I, however, knew of Matt Ridley long before 2007, as the author of a series of books on evolutionary biology and genetics. While I should hesitate to recommend Dr Ridley’s financial advice to anyone (ditto his views on climate change – but that’s a story for another day), I should have no hesitation in recommending his excellent popular science books.
The only criticism I might make of those books is that Ridley is sometimes too ready to borrow metaphors from evolutionary biology and try and apply them in his thinking on how the economy works or (even more tendentiously) ought (in a moral sense) to work. You can often see this species of thinking lurking below his writing. Richard Dawkins (who writes in similar fields and has often worked alongside Ridley) is rather more keen to note (though I am paraphrasing Dawkins here) that just because nature is “red in tooth and claw” it does not follow that the best run economies are, or that (even if such economies were the most financially successful) they would be an ethical success.
But let us move on and look at some (evolutionary) science……..

First, some human psychology:

It is a puzzling fact about humans (revealed in a number of experiments) that when acting as an audience at (say) a random number guessing game, they will accord extra respect to those who guess the “correct” numbers (and less respect to those who guess the “incorrect” numbers) even though they know the game is entirely random. If popular films are an accurate portrayal of reality (I would not know as I have never entered a casino) winners at roulette accrue similarly inflated (and entirely undeserved) prestige.
Of course, winning at some gambling games – for example Black Jack – can be a sign of cleverness.
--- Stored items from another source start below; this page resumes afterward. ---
-- ==== Sys2Proof/Laws/Step.lean ====
section
/-!
SUPPORT. Said once: what a step of the machine can do, and what the advance of `pc` leaves.
-/

namespace Sys2Proof.Machine

@[simp] theorem advance_of_changed {s : State} (h : s.cfChanged = true) : advance s = s := by simp [advance, h]

@[simp] theorem advance_of_unchanged {s : State} (h : s.cfChanged = false) :
    advance s = s.setRegs (s.regs.setPc (s.regs.pc + Config.instrBytes)) := by simp [advance, h]

@[simp] theorem advance_inItBlock (s : State) : (advance s).inItBlock = s.inItBlock := by unfold advance; split <;> rfl
@[simp] theorem advance_cfChanged (s : State) : (advance s).cfChanged = s.cfChanged := by unfold advance; split <;> rfl
@[simp] theorem advance_prog (s : State) : (advance s).prog = s.prog := by unfold advance; split <;> rfl

/-- The inversion lemma of `step`: a next state is the advanced state after the decoded instruction at `pc`. -/
theorem step_cases {s t : State} (h : step s = .next t) :
    ∃ w i u, fetch s = some w ∧ decode w = .variant i ∧ exec i s = .next u ∧ t = advance u := by
  simp only [step, refStep] at h
  split at h
  · cases h
  · rename_i w hw
    split at h
    · rename_i u hu
      simp only [coreCall] at hu
      split at hu
      · rename_i i hi
        simp only [Host.Outcome.next.injEq] at h
        exact ⟨w, i, u, hw, hi, hu, h.symm⟩
      · simp [raiseUnrecognized] at hu
    · cases h
    · cases h

end Sys2Proof.Machine
end

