@[simp] theorem otherBank_setSp (R : Registers) (v : Word) : otherBank (R.setSp v) = otherBank R := by
  obtain ⟨hs, h⟩ | ⟨hs, h⟩ := R.setSp_cases v
  · rw [h, otherBank_of_msp hs]; exact otherBank_of_msp hs
  · rw [h, otherBank_of_psp hs]; exact otherBank_of_psp hs

/-- An instruction write of any index leaves the bank the selector does not name. -/
@[simp] theorem otherBank_write (p : Params) (R : Registers) (r : Reg) (v : Word) :
    otherBank (R.write p r v).regs = otherBank R := by
  cases r
  case sp => exact otherBank_setSp R _
  all_goals rfl

@[simp] theorem withOtherBank_sp (R : Registers) (x : Word) : (withOtherBank R x).sp = R.sp := by
  cases h : R.spSelect
  case msp => rw [withOtherBank_of_msp h, Registers.sp_of_msp h]; exact Registers.sp_of_msp h
  case psp => rw [withOtherBank_of_psp h, Registers.sp_of_psp h]; exact Registers.sp_of_psp h

/-! ### The caller's port, by field (R34 to R36) -/

section
variable (R : Registers) (x : Word)

@[simp] theorem portRead_general (i : Fin 13) : portRead R (.general i) = R.general[i] := rfl
@[simp] theorem portRead_lr : portRead R .lr = R.lr := rfl
@[simp] theorem portRead_pc : portRead R .pc = R.pc := rfl
@[simp] theorem portRead_sp : portRead R .sp = R.sp := rfl
@[simp] theorem portRead_spMain : portRead R .spMain = R.spMain := rfl
@[simp] theorem portRead_spProcess : portRead R .spProcess = R.spProcess := rfl

@[simp] theorem portWrite_general (i : Fin 13) : portWrite R (.general i) x = R.setGeneral i x := rfl
@[simp] theorem portWrite_lr : portWrite R .lr x = R.setLr x := rfl
@[simp] theorem portWrite_pc : portWrite R .pc x = R.setPc x := rfl
@[simp] theorem portWrite_sp : portWrite R .sp x = R.setSp x := rfl
@[simp] theorem portWrite_spMain : portWrite R .spMain x = R.setSpMain x := rfl
@[simp] theorem portWrite_spProcess : portWrite R .spProcess x = R.setSpProcess x := rfl

@[simp] theorem portWrite_flags (a : WordPort) : (portWrite R a x).flags = R.flags := by
  cases a <;> simp

@[simp] theorem portWrite_spSelect (a : WordPort) : (portWrite R a x).spSelect = R.spSelect := by
  cases a <;> simp

theorem portRead_portWrite_same (a : WordPort) : portRead (portWrite R a x) a = x := by
  cases a
  case general i => exact general_set_same R.general i x
  all_goals simp

/-- SP is left out on both sides: it is no field of its own but one of the two banks. -/
theorem portRead_portWrite_other {a b : WordPort} (hab : a ≠ b) (ha : a ≠ .sp) (hb : b ≠ .sp) :
    portRead (portWrite R a x) b = portRead R b := by
  cases a
  case general i =>
    cases b
    case general k => exact general_set_other R.general (fun e => hab (congrArg _ e.symm)) x
    case sp => exact absurd rfl hb
    all_goals rfl
  case sp => exact absurd rfl ha
  all_goals cases b <;> simp_all

end

/-! ### The flags and the selector at the port -/

/-- A port read of a flag sees the flags alone. -/
theorem portReadFlag_congr {R S : Registers} (h : R.flags = S.flags) (b : FlagPort) :
    portReadFlag R b = portReadFlag S b := by
  cases b <;> simp [portReadFlag, h]
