-- ==== Sys2Proof/Machine/Arith.lean ====
section
/-! DEFINITION. ADD and SUB (43_arith.md): one write-back `aluA` (R210) over each operand form. The operand is read before A is
written. -/

namespace Sys2Proof.Machine

/-- The (HL) form: v <- DataRead(HL), then the write-back. -/
def aluHl (op : AluOp) (s : State) : State :=
  let (v, s1) := dataRead s.hl s
  aluA op v s1

/-- ADD A,r (R214). -/
def execAddAR (r : Reg8) (s : State) : Result := .next (aluA .add (s.reg8 r) s)

/-- ADD A,n (R215). -/
def execAddAN (n : Byte) (s : State) : Result := .next (aluA .add n s)

/-- ADD A,(HL) (R216). -/
def execAddAHl (s : State) : Result := .next (aluHl .add s)

/-- SUB r (R217). -/
def execSubR (r : Reg8) (s : State) : Result := .next (aluA .sub (s.reg8 r) s)

/-- SUB n (R218). -/
def execSubN (n : Byte) (s : State) : Result := .next (aluA .sub n s)

/-- SUB (HL) (R219). -/
def execSubHl (s : State) : Result := .next (aluHl .sub s)

end Sys2Proof.Machine
end

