/-! ### Memory and stack operations -/

/-- 20_memory.md R76: a read in range gives the byte and has no other effect; out of range it is reported, with kind fetch for
CODE and read otherwise, and gives a drawn byte. That the byte is `Config.draw` of a counter which advances is the model's choice
(log entry 3), and so is the sticky mark (log entry 5). -/
def Obligations.MemReadReportsOutOfRange : Prop :=
  ∀ (sp : Space) (a : Word) (s : State),
    (a.toNat < spaceSize s.params sp → memRead sp a s = (s.byteAt sp a.toNat, s)) ∧
    (¬ a.toNat < spaceSize s.params sp → memRead sp a s = (Config.draw s.draws,
      { withConditions [⟨sp, a, if sp = .code then .fetch else .read⟩] s with draws := s.draws + 1 }))

/-- 20_memory.md R77: a write in range sets that byte and no other byte of any space; out of range it is reported and changes no
byte. The report also sets the sticky mark, which is the model's own (log entry 5). -/
def Obligations.MemWriteSetsOneByteOrReports : Prop :=
  ∀ (sp : DataSpace) (a : Word) (v : Byte) (s : State),
    (a.toNat < spaceSize s.params sp.toSpace →
      (memWrite sp a v s).byteAt sp.toSpace a.toNat = v ∧
      (∀ sp' b, (sp', b) ≠ (sp.toSpace, a.toNat) → (memWrite sp a v s).byteAt sp' b = s.byteAt sp' b) ∧
      (memWrite sp a v s).report = s.report) ∧
    (¬ a.toNat < spaceSize s.params sp.toSpace → memWrite sp a v s = withConditions [⟨sp.toSpace, a, .write⟩] s)

/-- 41_load16_stack.md section 1, the consequence the spec marks as derived (R182): with 2 ≤ SP ≤ STACK_SIZE, a push then a pop gives back the value and SP and reports nothing. -/
def Obligations.PopUndoesPush : Prop :=
  ∀ (v : Word) (s : State), s.params.valid = true → 2 ≤ s.sp.toNat → s.sp.toNat ≤ s.params.stackSize →
    ∃ m, pop16 (push16 v s) = (v, { s with stack := m })

/-! ### 8-bit loads -/

/-- 40_load8.md R151. -/
def Obligations.LdRegRegCopies : Prop :=
  ∀ (t r : Reg8) (s : State), ∃ k,
    exec (.ldRR t r) s = .next { s with main := k } ∧ BankLoads s.main k t (s.reg8 r)

/-- 40_load8.md R152. -/
def Obligations.LdRegImmediateLoads : Prop :=
  ∀ (t : Reg8) (n : Byte) (s : State), ∃ k,
    exec (.ldRN t n) s = .next { s with main := k } ∧ BankLoads s.main k t n

/-- 40_load8.md R153, R155: the register loads from RAM, at (HL), (IX+d) and (IY+d); H and L as targets too. -/
def Obligations.LdRegFromRam : Prop :=
  ∀ (t : Reg8) (d : Byte) (s : State),
    LoadsFromRam (.ldRHl t) s t (cat s.main.h s.main.l) ∧
    LoadsFromRam (.ldRIxD t d) s t (s.ix + sext16 d) ∧
    LoadsFromRam (.ldRIyD t d) s t (s.iy + sext16 d)

/-- 40_load8.md R157, R158, R159: the accumulator loads. -/
def Obligations.LdAccumulatorFromRam : Prop :=
  ∀ (nn : Word) (s : State),
    LoadsFromRam .ldABc s .a (cat s.main.b s.main.c) ∧
    LoadsFromRam .ldADe s .a (cat s.main.d s.main.e) ∧
    LoadsFromRam (.ldANn nn) s .a nn

/-- 40_load8.md R154, R156: the register stores to RAM. -/
def Obligations.LdRamFromReg : Prop :=
  ∀ (r : Reg8) (d : Byte) (s : State),
    StoresToRam (.ldHlR r) s (cat s.main.h s.main.l) (s.reg8 r) ∧
    StoresToRam (.ldIxDR d r) s (s.ix + sext16 d) (s.reg8 r) ∧
    StoresToRam (.ldIyDR d r) s (s.iy + sext16 d) (s.reg8 r)

/-- 40_load8.md R160, R161, R162: the accumulator stores. -/
def Obligations.LdRamFromAccumulator : Prop :=
  ∀ (nn : Word) (s : State),
    StoresToRam .ldBcA s (cat s.main.b s.main.c) s.main.a ∧
    StoresToRam .ldDeA s (cat s.main.d s.main.e) s.main.a ∧
    StoresToRam (.ldNnA nn) s nn s.main.a

/-- 00_scope.md R8, R9: the address of (X+d) is X plus the signed displacement, modulo 2^16. -/
def Obligations.IndexedAddressIsSignedAndWraps : Prop :=
  ∀ (x : Index) (d : Byte) (s : State),
    ((s.indexed x d).toNat : Int) =
      ((s.index x).toNat + (if d.toNat < 0x80 then (d.toNat : Int) else (d.toNat : Int) - 256)) % 65536

/-! ### 16-bit loads and the stack -/

/-- 41_load16_stack.md R183. -/
def Obligations.LdPairImmediateLoads : Prop :=
  ∀ (nn : Word) (s : State),
    exec (.ldDdNn .bc nn) s = .next { s with main := { s.main with b := hiByte nn, c := loByte nn } } ∧
    exec (.ldDdNn .de nn) s = .next { s with main := { s.main with d := hiByte nn, e := loByte nn } } ∧
    exec (.ldDdNn .hl nn) s = .next { s with main := { s.main with h := hiByte nn, l := loByte nn } } ∧
    exec (.ldDdNn .sp nn) s = .next { s with sp := nn } ∧ cat (hiByte nn) (loByte nn) = nn

/-- 41_load16_stack.md R186. -/
def Obligations.LdIndexImmediateLoads : Prop :=
  ∀ (nn : Word) (s : State),
    exec (.ldIxNn nn) s = .next { s with ix := nn } ∧ exec (.ldIyNn nn) s = .next { s with iy := nn }

/-- 41_load16_stack.md R180, R184, R187: every PUSH, each byte stored where its address is in range and reported where it is not. With
`STACK_SIZE` = 0xFFFF and SP = 0 this is R180's pseudocode and not R184's corner case (log entry 12). -/
def Obligations.PushStoresHighThenLow : Prop :=
  ∀ s : State,
    (∃ u, exec (.pushQq .bc) s = .next u ∧ Pushed s u (cat s.main.b s.main.c)) ∧
    (∃ u, exec (.pushQq .de) s = .next u ∧ Pushed s u (cat s.main.d s.main.e)) ∧
    (∃ u, exec (.pushQq .hl) s = .next u ∧ Pushed s u (cat s.main.h s.main.l)) ∧
    (∃ u, exec (.pushQq .af) s = .next u ∧ Pushed s u (cat s.main.a s.main.f)) ∧
    (∃ u, exec .pushIx s = .next u ∧ Pushed s u s.ix) ∧
    (∃ u, exec .pushIy s = .next u ∧ Pushed s u s.iy)

/-- 41_load16_stack.md R181, R185, R188: every POP; POP AF writes all of F. With SP = `STACK_SIZE` = 0xFFFF this is R181's pseudocode
and not R185's corner case (log entry 12). -/
def Obligations.PopLoadsLowThenHigh : Prop :=
  ∀ s : State,
    exec (.popQq .bc) s = .next { popped s with main := { s.main with b := popHi s, c := popLo s } } ∧
    exec (.popQq .de) s = .next { popped s with main := { s.main with d := popHi s, e := popLo s } } ∧
    exec (.popQq .hl) s = .next { popped s with main := { s.main with h := popHi s, l := popLo s } } ∧
    exec (.popQq .af) s = .next { popped s with main := { s.main with a := popHi s, f := popLo s } } ∧
    exec .popIx s = .next { popped s with ix := cat (popHi s) (popLo s) } ∧
    exec .popIy s = .next { popped s with iy := cat (popHi s) (popLo s) }

/-- 41_load16_stack.md R185's property: PUSH qq then POP qq of the same pair restores the pair and SP. -/
def Obligations.PushThenPopRestoresThePair : Prop :=
  ∀ (p : PairQQ) (s : State), s.params.valid = true → 2 ≤ s.sp.toNat → s.sp.toNat ≤ s.params.stackSize →
    ∃ u m, exec (.pushQq p) s = .next u ∧ exec (.popQq p) u = .next { s with stack := m }

/-! ### Exchanges -/

/-- 42_exchange.md R200, R201, R202. -/
def Obligations.ExchangesSwapContents : Prop :=
  ∀ s : State,
    exec .exDeHl s = .next { s with main := { s.main with d := s.main.h, e := s.main.l, h := s.main.d, l := s.main.e } } ∧
    exec .exAfAf s = .next { s with
      main := { s.main with a := s.alt.a, f := s.alt.f }
      alt := { s.alt with a := s.main.a, f := s.main.f } } ∧
    exec .exx s = .next { s with
      main := ⟨s.main.a, s.main.f, s.alt.b, s.alt.c, s.alt.d, s.alt.e, s.alt.h, s.alt.l⟩
      alt := ⟨s.alt.a, s.alt.f, s.main.b, s.main.c, s.main.d, s.main.e, s.main.h, s.main.l⟩ }

/-- 42_exchange.md R200, R201, R202: each register exchange executed twice restores everything. -/
def Obligations.ExchangeTwiceRestores : Prop :=
  ∀ (i : Instr) (s : State), i ∈ [Instr.exDeHl, .exAfAf, .exx] → ∃ u, exec i s = .next u ∧ exec i u = .next s

/-- 42_exchange.md R203: the four accesses, the reports in their order, each byte moved only where its address is in range. -/
def Obligations.ExSpHlSwapsWithTheStack : Prop :=
  ∀ s : State, ∃ m,
    exec .exSpHl s = .next
      { withConditions (stackConditions s .read [s.sp, s.sp + 1] ++ stackConditions s .write [s.sp + 1, s.sp]) s with
        main := { s.main with h := popHi s, l := popLo s }
        stack := m
        draws := s.draws + (stackConditions s .read [s.sp, s.sp + 1]).length } ∧
    StackHolds s m s.sp (cat s.main.h s.main.l)

/-! ### Arithmetic -/

/-- 43_arith.md R212: alu(add, a, v) with `FLAG_MODEL` = zilog, flag by flag. -/
def Obligations.ZilogAddResultAndFlags : Prop :=
  ∀ (p : Params) (iff2 : Bool) (a v : Byte), p.valid = true → p.flagModel = .zilog →
    (alu p iff2 .add a v).1.toNat = (a.toNat + v.toNat) % 256 ∧
    (alu p iff2 .add a v).2.getLsbD 7 = (a + v).getLsbD 7 ∧
    (alu p iff2 .add a v).2.getLsbD 6 = decide (a + v = 0) ∧
    (alu p iff2 .add a v).2.getLsbD 5 = false ∧
    (alu p iff2 .add a v).2.getLsbD 4 = decide ((a &&& 0x0F).toNat + (v &&& 0x0F).toNat > 0x0F) ∧
    (alu p iff2 .add a v).2.getLsbD 3 = false ∧
    (alu p iff2 .add a v).2.getLsbD 2 = decide ((a ^^^ (a + v)) &&& (v ^^^ (a + v)) &&& 0x80 ≠ 0) ∧
    (alu p iff2 .add a v).2.getLsbD 1 = false ∧
    (alu p iff2 .add a v).2.getLsbD 0 = decide (a.toNat + v.toNat > 0xFF)

/-- 43_arith.md R213: alu(sub, a, v) with `FLAG_MODEL` = zilog, flag by flag. -/
def Obligations.ZilogSubResultAndFlags : Prop :=
  ∀ (p : Params) (iff2 : Bool) (a v : Byte), p.valid = true → p.flagModel = .zilog →
    ((alu p iff2 .sub a v).1.toNat : Int) = ((a.toNat : Int) - v.toNat) % 256 ∧
    (alu p iff2 .sub a v).2.getLsbD 7 = (a - v).getLsbD 7 ∧
    (alu p iff2 .sub a v).2.getLsbD 6 = decide (a - v = 0) ∧
    (alu p iff2 .sub a v).2.getLsbD 5 = false ∧
    (alu p iff2 .sub a v).2.getLsbD 4 = decide ((a &&& 0x0F).toNat < (v &&& 0x0F).toNat) ∧
    (alu p iff2 .sub a v).2.getLsbD 3 = false ∧
    (alu p iff2 .sub a v).2.getLsbD 2 = decide ((a ^^^ v) &&& (a ^^^ (a - v)) &&& 0x80 ≠ 0) ∧
    (alu p iff2 .sub a v).2.getLsbD 1 = true ∧
    (alu p iff2 .sub a v).2.getLsbD 0 = decide (a.toNat < v.toNat)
If you can remember the sequence of cards and calculate the odds in your head as the game progresses you can stack the odds in your favour. But, usually, gambling involves pure chance. It is often claimed that some people are “expert” poker players, but the last time I read something on this subject, the author was suggesting that the statistics on this are by no means unequivocal. It is entirely possible (he opined) that “top” poker players are simply “lucky” poker players.
So why do we admire people who happen to make the right (entirely serendipitous) guesses? One answer I have seen put forward is that we (for evolutionary reasons) prefer to ascribe what happens in the world to agency rather than to random chance: the movement in the bushes might be a random effect of the wind, but those who assumed it might be a stalking lion were more likely to live long enough to become our ancestors.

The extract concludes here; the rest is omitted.